Joe, estuvo considerado por la crítica y los rocanroleros uno de los “genios” de su generación, llena de  rutilantes estrellas  en donde el inglés universal ocupó un primerísimo lugar. Junto a Elvis Presley, Janis Joplin, Jimi Hendrix, Jim Morrison, John Lennon, George Harrison, Frank Zappa, Freddy Mercury, Bob Marley, Brian jones, Kurt Cobain, Sid Vicious, tal tal, se encuentra en el cielo de los inolvidables. Con motivo de su deceso los dos sobrevivientes del cuarteto de Liverpool externaron- Paul-: “Era un adorable chico del norte (Inglaterra) que me gustaba mucho, yo adoraba su forma de cantar. Me emocionó cuando decidió cantar una versión de “Con una pequeña ayuda de mis amigos”; – Ringo- Adiós y que Dios bendiga a Joe Cocker, es el deseo de uno de sus amigos. Paz y amor. En La Voz del Norte añadimos, buen viaje Joe te extrañaremos escuchando tu voz.

La muerte sigue llevándose talento en el 2014. Horacio Ferrer. N. 1933, Montevideo, Uruguay, M. Buenos Aires, Argentina, 2014.

Las tardecitas de Buenos Aires tienen ese qué sé yo/ ¿viste? /Salís de tu casa, por Arenales, lo de siempre en la calle y en vos… Cuando de repente de atrás de un árbol, me aparezco yo, / mezcla de penúltima linyera y de primer polizonte en el viaje a Venus… “Balada para un loco” Astor Piazzolla/ Horacio Ferrer.

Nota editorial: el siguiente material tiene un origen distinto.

@[simp] theorem latchIf_pending (c : Bool) (e : Nat) : (s.latchIf c e).pending = s.pending := by cases c <;> rfl
@[simp] theorem latchIf_clock (c : Bool) (e : Nat) : (s.latchIf c e).clock = s.clock := by cases c <;> rfl
@[simp] theorem latchIf_power (c : Bool) (e : Nat) : (s.latchIf c e).power = s.power := by cases c <;> rfl
@[simp] theorem latchIf_pads (c : Bool) (e : Nat) : (s.latchIf c e).pads = s.pads := by cases c <;> rfl
@[simp] theorem latchIf_straps (c : Bool) (e : Nat) : (s.latchIf c e).straps = s.straps := by cases c <;> rfl
@[simp] theorem latchIf_otp (c : Bool) (e : Nat) : (s.latchIf c e).otp = s.otp := by cases c <;> rfl
@[simp] theorem latchIf_boot (c : Bool) (e : Nat) : (s.latchIf c e).boot = s.boot := by cases c <;> rfl
@[simp] theorem latchIf_running (c : Bool) (e : Nat) : (s.latchIf c e).running = s.running := by cases c <;> rfl
@[simp] theorem latchIf_polled (c : Bool) (e : Nat) : (s.latchIf c e).polled = s.polled := by cases c <;> rfl
@[simp] theorem latchIf_vault (c : Bool) (e : Nat) : (s.latchIf c e).vault = s.vault := by cases c <;> rfl
@[simp] theorem latchIf_vaultBad (c : Bool) (e : Nat) : (s.latchIf c e).vaultBad = s.vaultBad := by cases c <;> rfl
@[simp] theorem latchIf_sram (c : Bool) (e : Nat) : (s.latchIf c e).sram = s.sram := by cases c <;> rfl
@[simp] theorem latchIf_sramFill (c : Bool) (e : Nat) : (s.latchIf c e).sramFill = s.sramFill := by cases c <;> rfl
@[simp] theorem latchIf_den (c : Bool) (e : Nat) : (s.latchIf c e).den = s.den := by cases c <;> rfl
@[simp] theorem latchIf_denFill (c : Bool) (e : Nat) : (s.latchIf c e).denFill = s.denFill := by cases c <;> rfl
@[simp] theorem latchIf_keys (c : Bool) (e : Nat) : (s.latchIf c e).keys = s.keys := by cases c <;> rfl
@[simp] theorem latchIf_sessions (c : Bool) (e : Nat) : (s.latchIf c e).sessions = s.sessions := by cases c <;> rfl
@[simp] theorem latchIf_crossTable (c : Bool) (e : Nat) : (s.latchIf c e).crossTable = s.crossTable := by cases c <;> rfl
@[simp] theorem latchIf_portA (c : Bool) (e : Nat) : (s.latchIf c e).portA = s.portA := by cases c <;> rfl
@[simp] theorem latchIf_portB (c : Bool) (e : Nat) : (s.latchIf c e).portB = s.portB := by cases c <;> rfl
@[simp] theorem latchIf_tenants (c : Bool) (e : Nat) : (s.latchIf c e).tenants = s.tenants := by cases c <;> rfl
@[simp] theorem latchIf_stagingPlace (c : Bool) (e : Nat) : (s.latchIf c e).stagingPlace = s.stagingPlace := by cases c <;> rfl
@[simp] theorem latchIf_lanes (c : Bool) (e : Nat) : (s.latchIf c e).lanes = s.lanes := by cases c <;> rfl
@[simp] theorem latchIf_commit (c : Bool) (e : Nat) : (s.latchIf c e).commit = s.commit := by cases c <;> rfl
@[simp] theorem latchIf_lastLane (c : Bool) (e : Nat) : (s.latchIf c e).lastLane = s.lastLane := by cases c <;> rfl
@[simp] theorem latchIf_commitWaits (c : Bool) (e : Nat) : (s.latchIf c e).commitWaits = s.commitWaits := by cases c <;> rfl
@[simp] theorem latchIf_flash (c : Bool) (e : Nat) : (s.latchIf c e).flash = s.flash := by cases c <;> rfl
@[simp] theorem latchIf_audit (c : Bool) (e : Nat) : (s.latchIf c e).audit = s.audit := by cases c <;> rfl
@[simp] theorem latchIf_statements (c : Bool) (e : Nat) : (s.latchIf c e).statements = s.statements := by cases c <;> rfl
@[simp] theorem latchIf_badger (c : Bool) (e : Nat) : (s.latchIf c e).badger = s.badger := by cases c <;> rfl
@[simp] theorem latchIf_mailbox (c : Bool) (e : Nat) : (s.latchIf c e).mailbox = s.mailbox := by cases c <;> rfl
@[simp] theorem latchIf_link (c : Bool) (e : Nat) : (s.latchIf c e).link = s.link := by cases c <;> rfl
@[simp] theorem latchIf_update (c : Bool) (e : Nat) : (s.latchIf c e).update = s.update := by cases c <;> rfl
@[simp] theorem latchIf_debug (c : Bool) (e : Nat) : (s.latchIf c e).probe = s.probe := by cases c <;> rfl
@[simp] theorem latchIf_drbg (c : Bool) (e : Nat) : (s.latchIf c e).drbg = s.drbg := by cases c <;> rfl
@[simp] theorem latchIf_freeDrawn (c : Bool) (e : Nat) : (s.latchIf c e).freeDrawn = s.freeDrawn := by cases c <;> rfl

/-! ### What an update does put in place -/

@[simp] theorem setTenant_same (t : TSlot) (x : Tenant) : (s.setTenant t x).tenant t = x := by simp [State.tenant, State.setTenant]

@[simp] theorem setTenant_other (t u : TSlot) (x : Tenant) (h : t ≠ u) : (s.setTenant t x).tenant u = s.tenant u := by
  have : t.val ≠ u.val := fun e => h (Fin.ext e)
  simp [State.tenant, State.setTenant, this]

@[simp] theorem modTenant_same (t : TSlot) (f : Tenant → Tenant) : (s.modTenant t f).tenant t = f (s.tenant t) := by simp [State.modTenant]

@[simp] theorem modTenant_other (t u : TSlot) (f : Tenant → Tenant) (h : t ≠ u) : (s.modTenant t f).tenant u = s.tenant u := by
  simp [State.modTenant, h]

@[simp] theorem setPort_same (p : Port) (x : PortSt) : (s.setPort p x).port p = x := by cases p <;> rfl

@[simp] theorem modPort_same (p : Port) (f : PortSt → PortSt) : (s.modPort p f).port p = f (s.port p) := by simp [State.modPort]

@[simp] theorem setPort_other (p q : Port) (x : PortSt) (h : p ≠ q) : (s.setPort p x).port q = s.port q := by
  cases p <;> cases q <;> first | rfl | exact absurd rfl h

@[simp] theorem modPort_other (p q : Port) (f : PortSt → PortSt) (h : p ≠ q) : (s.modPort p f).port q = s.port q := by
  simp [State.modPort, h]

/-- The bit of an event number. -/
theorem event_bit (e : Nat) (h : e < 256) : (BitVec.ofNat 256 (2 ^ e)).getLsbD e = true := by
  rw [BitVec.getLsbD_ofNat]
  simp [h, Nat.testBit_two_pow_self]

/-- A latched event reads as latched while FAB has a clock. -/
theorem latch_eventBit (e : Nat) (h : e < 256) (p : s.power.phase ≠ .s) : (s.latch e).eventBit e = true := by
  have q : (s.power.phase == .s) = false := by simpa using p
  simp only [State.latch, State.eventBit, q, Bool.false_eq_true, if_false, BitVec.getLsbD_or, event_bit e h, Bool.or_true]

/-- In S an event waits for the resumed lap (R66, R121). -/
theorem latch_waiting (e : Nat) (h : e < 256) (p : s.power.phase = .s) :
    (s.latch e).sleep.waiting.getLsbD e = true ∧ (s.latch e).events = s.events := by
  have q : (s.power.phase == .s) = true := by simpa using p
  simp only [State.latch, q, if_true, BitVec.getLsbD_or, event_bit e h, Bool.or_true, and_self]

/-- A latched event stays latched when another fires. -/
theorem latch_keeps (e k : Nat) (h : s.eventBit k = true) : (s.latch e).eventBit k = true := by
  unfold State.latch State.eventBit at *
  dsimp only
  split
  · exact h
  · rw [BitVec.getLsbD_or, h, Bool.true_or]

end Sys2Proof.Laws
end

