theorem kept_freeBelow {a s : State} (bound : ℕ) (h : Kept a s) : Kept a (State.freeBelow s bound).2 := by
  unfold State.freeBelow
  repeat' (first | with_reducible assumption | simp only [↓kept_mk])
theorem kept_freeBelow_of {a s nx : State} {bound : ℕ} {y} (e : (State.freeBelow s bound) = (y, nx)) (h : Kept a s) : Kept a nx := by
  have := kept_freeBelow bound h
  rwa [e] at this

theorem kept_freeBytes {a s : State} (n : ℕ) (h : Kept a s) : Kept a (State.freeBytes s n).2 := by
  unfold State.freeBytes
  repeat' (first | with_reducible assumption | simp only [↓kept_mk])
theorem kept_freeBytes_of {a s nx : State} {n : ℕ} {y} (e : (State.freeBytes s n) = (y, nx)) (h : Kept a s) : Kept a nx := by
  have := kept_freeBytes n h
  rwa [e] at this

theorem kept_vaultWrite {a s : State} (off : ℕ) (bs : Bytes) (h : Kept a s) : Kept a (State.vaultWrite s off bs) := by
  exact ⟨h.pending, h.otp, fun c => wf_writeRange (h.vault c) _ _, h.sram, h.den, h.chip⟩

theorem kept_vaultPut {a s : State} (off : ℕ) (n : ℕ) (h : Kept a s) : Kept a (State.vaultPut s off n) := by
  unfold State.vaultPut
  repeat' (first | with_reducible assumption | with_reducible apply kept_vaultWrite)

theorem kept_vaultErase {a s : State} (off : ℕ) (n : ℕ) (h : Kept a s) : Kept a (State.vaultErase s off n) := by
  exact ⟨h.pending, h.otp, fun c => wf_clearRange (h.vault c) _ _, h.sram, h.den, h.chip⟩

theorem kept_countUp {a s : State} (off : ℕ) (h : Kept a s) : Kept a (State.countUp s off) := by
  unfold State.countUp
  repeat' (first
    | with_reducible assumption | with_reducible apply kept_vaultPut | simp only [↓kept_mk] | with_reducible apply kept_ite
    | simp only [↓kept_mk, flash_of_latch, flash_of_modTenant, flash_of_setTenant] | split)

theorem kept_countUpTo {a s : State} (off : ℕ) (maximum : ℕ) (h : Kept a s) : Kept a (State.countUpTo s off maximum) := by
  unfold State.countUpTo
  repeat' (first | with_reducible assumption | with_reducible apply kept_countUp | simp only [↓kept_mk] | with_reducible apply kept_ite)

theorem kept_sramWrite {a s : State} (off : ℕ) (bs : Bytes) (h : Kept a s) : Kept a (State.sramWrite s off bs) := by
  exact ⟨h.pending, h.otp, h.vault, fun c => wf_writeRange (h.sram c) _ _, h.den, h.chip⟩

theorem kept_denWrite {a s : State} (off : ℕ) (bs : Bytes) (h : Kept a s) : Kept a (State.denWrite s off bs) := by
  exact ⟨h.pending, h.otp, h.vault, h.sram, fun c => wf_writeRange (h.den c) _ _, h.chip⟩

theorem kept_dropKey {a s : State} (k : KeyId) (h : Kept a s) : Kept a (State.dropKey s k) := by
  unfold State.dropKey
  repeat' (first | with_reducible assumption | simp only [↓kept_mk])

theorem kept_putKey {a s : State} (k : KeyId) (v : Bytes) (h : Kept a s) : Kept a (State.putKey s k v) := by
  unfold State.putKey
  repeat' (first | with_reducible assumption | simp only [↓kept_mk])

theorem kept_zeroiseKeys {a s : State} (h : Kept a s) : Kept a (State.zeroiseKeys s) := by
  unfold State.zeroiseKeys
  repeat' (first | with_reducible assumption | simp only [↓kept_mk])

theorem kept_setTenant {a s : State} (t : TSlot) (x : Tenant) (h : Kept a s) : Kept a (State.setTenant s t x) := by
  unfold State.setTenant
  repeat' (first | with_reducible assumption | simp only [↓kept_mk])

theorem kept_modTenant {a s : State} (t : TSlot) (f : Tenant → Tenant) (h : Kept a s) : Kept a (State.modTenant s t f) := by
  unfold State.modTenant
  repeat' (first | with_reducible assumption | with_reducible apply kept_setTenant)

theorem kept_setPort {a s : State} (p : Port) (x : PortSt) (h : Kept a s) : Kept a (State.setPort s p x) := by
  unfold State.setPort
  repeat' (first
    | with_reducible assumption | simp only [↓kept_mk] | with_reducible apply kept_ite
    | simp only [↓kept_mk, flash_of_latch, flash_of_modTenant, flash_of_setTenant] | split)

theorem kept_modPort {a s : State} (p : Port) (f : PortSt → PortSt) (h : Kept a s) : Kept a (State.modPort s p f) := by
  unfold State.modPort
  repeat' (first | with_reducible assumption | with_reducible apply kept_setPort)

theorem kept_driveAlert {a s : State} (p : Port) (low : Bool) (h : Kept a s) : Kept a (State.driveAlert s p low) := by
  unfold State.driveAlert
  repeat' (first
    | with_reducible assumption | simp only [↓kept_mk] | with_reducible apply kept_ite
    | simp only [↓kept_mk, flash_of_latch, flash_of_modTenant, flash_of_setTenant] | split)

theorem kept_endPulse {a s : State} (p : Port) (h : Kept a s) : Kept a (State.endPulse s p) := by
  unfold State.endPulse
  repeat' (first
    | with_reducible assumption | with_reducible apply kept_driveAlert | with_reducible apply kept_modPort | simp only [↓kept_mk]
    | with_reducible apply kept_ite)

theorem kept_endPulses {a s : State} (h : Kept a s) : Kept a (State.endPulses s) := by
  unfold State.endPulses
  repeat' (first | with_reducible assumption | with_reducible apply kept_endPulse)

theorem kept_setClock {a s : State} (c : Clock) (h : Kept a s) : Kept a (State.setClock s c) := by
  unfold State.setClock
  repeat' (first
    | with_reducible assumption | with_reducible apply kept_endPulses | simp only [↓kept_mk] | with_reducible apply kept_ite
    | simp only [↓kept_mk, flash_of_latch, flash_of_modTenant, flash_of_setTenant]
    | (with_reducible refine kept_foldl _ _ ?_ ?_; rotate_left; (intro st x hst)) | split | dsimp only | intro _)

theorem kept_pass {a s : State} (n : ℕ) (h : Kept a s) : Kept a (State.pass s n) := by
  unfold State.pass
  repeat' (first
    | with_reducible assumption | with_reducible apply kept_setClock | simp only [↓kept_mk] | with_reducible apply kept_ite
    | simp only [↓kept_mk, flash_of_latch, flash_of_modTenant, flash_of_setTenant]
    | (with_reducible refine kept_foldl _ _ ?_ ?_; rotate_left; (intro st x hst)) | split | dsimp only | intro _)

En los setentas la Zona Rosa de la Ciudad de México congregaba los mejores espectáculos musicales del país, en uno de los lugares favoritos para el público capitalino se presentaba con éxito Luis” Viví” Hernández, las noches con el “Viví” eran formidables, un auténtico hombre espectáculo hacía pasar deliciosas veladas a los parroquianos. El ex –roquero interpretaba de manera personal una obra maestra considerada una de las cien mejores canciones de la historia. “Balada para un loco” música de Astor Piazzolla y texto del poeta uruguayo, nacionalizado argentino, Horacio Ferrer, considerado el poeta mayor del tango. Este 21 de diciembre falleció Ferrer y con su partida la canción popular, la poesía y el arte otra vez se llenaron de luto. Estoy seguro que donde se encuentre su energía habrá encontrado a mi amigo Luis y juntos continuarán con la bohemia y el canto popular. Para recordarlo cito textualmente un fragmento de “Balada para mi muerte” de su autoría, con música de Astor Piazzolla:

Moriré en Buenos Aires, será de madrugada/ guardaré mansamente las coas del vivir/ mi pequeña poesía de adioses y de balas/ mi tabaco, mi tango, mi puñado de esplín. / Me podré por los hombros, de abrigo toda el alba/ mi penúltimo whisky quedará sin beber… Horacio nos dejó como legado una buena cantidad de textos de canciones, libros de poemas, crónicas de música y citadinas, pero sobre todo nos deja el recuerdo que dejan los poetas: su poesía. Hasta siempre Horacio Ferrer, a pesar de tu partida seguirás entre nosotros.